Orison sí poseía una pericia notable trabajando el cuero y el metal; interpretaba fielmente el dibujo que le hizo Irsecel, para explicarle su invento de un peto muy diferente de los iberos, sin la forma circular característica; el que Orison estaba terminando le cubría casi todo el pecho, ajustándose a los hombros y la cintura. Además, bracelete, espinilleras y escudo que no se asemejaban en nada a los conocidos en el país. A nadie le parecerían iberos, pero tampoco etruscos, celtas, griegos ni cartagineses.
La necesidad de no revelar quién era ni su origen era una obsesión.
Por la forma de cubrir casi completamente los miembros con tales adminículos, daba la impresión de querer protegerse para un combate muy feroz, cuando lo que pretendía verdaderamente era embozar todo lo posible su anatomía femenina, día a día más floreciente.
Una vez que todo estuvo listo, mirándose en el reflejo de la laguna contempló la imagen de un hombre demasiado joven para ser un guerrero, pero armado y dispuesto para serlo. Un guerrero adolescente que todos tomarían por un príncipe extranjero. Sin ningún género de duda, la ropa de los cuatro causaría admiración y muchísima curiosidad, pero ninguna sospecha. Sobre todo, nadie correría a informar a Arranes de que circulaba por la costa una partida engalanada con lo que habían robado en su casa quemada.
Al comenzar a madurar el plan, había sentido la tentación de comprar una silla gestatoria, para poder dedicarse a buscar a Adín sin descanso. Pero ello le exigiría ampliar la banda en cuatro hombres al menos, lo que no le parecía sensato. Con la lealtad tenaz e incorruptible del matrimonio y su hija, podía sentirse tranquila y segura; acoger a más gente multiplicaría los peligros. Entre ellos, el de que cualquiera de los nuevos rompiese el convencionalismo que la convertía a ella en un “señor”, aunque sus tres acompañantes debían de saber, sin duda, que era una mujer.
Tampoco encontró quien le vendiera cuatro caballos que, por otro lado, aterrorizaban a sus tres acompañantes.

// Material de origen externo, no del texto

/-- Whether the block of a bank waits for a word at an input position: an island that stalls there, or an edge unit that
cannot step for want of it (R50, R231, R253). -/
def Region.wanted (r : Region) (bank : Bool) (e : Machine.Bind) : Bool :=
  let b := r.bank bank
  (r.boundFifo e.kind e.pos).isEmpty && (r.stream e.stream).ahead.isEmpty && b.running && !b.held &&
    match b.img with
    | none => false
    | some img =>
      if e.kind = 4 then
        match img.edgeRec e.pos with
        | none => false
        | some c =>
          let u := r.edge e.pos
          let route := ringAt c.routes u.s
          u.bank == bank && !u.stopped && (routeA route == 1 || routeB route == 1)
      else
        let cell := if e.kind = 0 then e.pos else 240 + e.pos
        match img.cells.find? (fun c => 16 * c.y + c.x == cell) with
        | none => false
        | some c =>
          let i := b.islands.getD c.island {}
          i.started && !i.complete && i.fence.isNone &&
            (r.plan bank img c.island i c).fifos.contains (.mem (if e.kind = 0 then e.pos else 16 + e.pos))

/-- The elements of the word that a dir-1 stream needs for a step (R285, R292). -/
def Desc.stepElems (d : Desc) : Nat := if d.small then d.perMem else 1

/-- Whether the elements of a dir-1 stream's next step are there. -/
def Stream.hasStep (v : Stream) : Bool := decide (v.cur.pos < v.desc.total) && decide (v.desc.stepElems ≤ v.part.length)

/-- Whether a dir-1 stream takes no more words: it has no step left, and no scale word of its last burst is still to come (R291). -/
def Stream.sated (v : Stream) : Bool :=
  v.ended || (decide (v.desc.total ≤ v.cur.pos) && !(decide (v.desc.scale ≠ 0) && v.cur.burst == 1))

/-- Whether a stream stands at an element that a source of its own has not given yet (R289). -/
def State.awaits (s : State) (r n : Nat) : Bool :=
  let g := s.reg r
  let v := g.stream n
  if v.desc.dir = 1 then
    v.hasStep && match g.outAddr n with
      | .wait => true
      | .ended => false
      | .store _ _ x => match x.takeIf (decide (v.desc.filter < 128)) v.desc.filter 1 with | .wait => true | _ => false
  else v.elems.isEmpty && match (s.nextStep r n).2 with
    | .ok .wait => true
    | _ => false

/-- Whether the next element of a source is what its consumers wait for, up to stream `m`. -/
def State.neededBy (s : State) (r m : Nat) : Nat → Nat → Bool
  | 0, _ => false
  | f + 1, n =>
    n == m || (((s.reg r).stream n).elems.isEmpty && match (s.reg r).consumer n with
      | some c => s.awaits r c && s.neededBy r m f c
      | none => false)

/-- The round that the next access of a bound stream, or of a source of one, concerns, if that element is needed now
(R295, R352). -/
def State.roundNow (s : State) (r n : Nat) (bank : Bool) (e : Machine.Bind) : Option Nat :=
  let g := s.reg r
  let v := g.stream e.stream
  let mine := s.neededBy r e.stream 128 n
  if kindIn e.kind then (if mine && g.wanted bank e then some (g.bank bank).computing else none)
  else if mine && v.hasStep then some v.wordRnd else none

/-- An access of a stream faults: for a bound stream the round that needs the element is voided, and nothing happens before
it does; an unbound stream stops at the step (R295, R352). -/
def State.faultNow (s : State) (r n : Nat) (c : BitVec 9) (va : Nat) : State :=
  let p : Pend := { cause := c, fva := BitVec.ofNat 64 va, finfo := BitVec.ofNat 64 n }
  match (s.reg r).boundVia 128 n with
  | some (bank, e) =>
    match s.roundNow r n bank e with
    | some k => s.voidCause r bank k { p with voids := some bank } (.eret c false)
    | none => s
  | none => (s.modStream r n (fun v => { v with state := 4, paused := false, need := none })).queueCause r p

Media luna después del asalto a la casa de Arranes, la comitiva se puso solemnemente en marcha. A la cabeza, Anibelser y Sosi caminaban con ademanes muy ufanos, aparentemente orgullosas de las brillantes vestimentas que las cubrían. A continuación, Irsecel, con actitud sumamente altanera y expresión de ausencia, con el hieratismo aprendido de su madre y de Bastugitas, que le permitía desplazarse como si nada le afectase. Cerraba el cortejo Orison, armado con tanta exuberancia y mayor parafernalia que un general cartaginés.
¿A qué distancia estaría el norte del que les habló Indíbil, en el embarcadero de Ilici?
Curiosamente, varios detalles y palabras pronunciadas a medias le hicieron sospechar que Anibelser sabía a dónde tenían que dirigirse. Sus ausencias iban siendo cada vez más frecuentes y largas. Los residuos y manchas que trataba de disimular a su vuelta también fueron convirtiéndose en más nosotros. Ese mujer, en la que seguía confiando plenamente a pesar de todo, estaba metida en alguna clase de juegos irrevelables.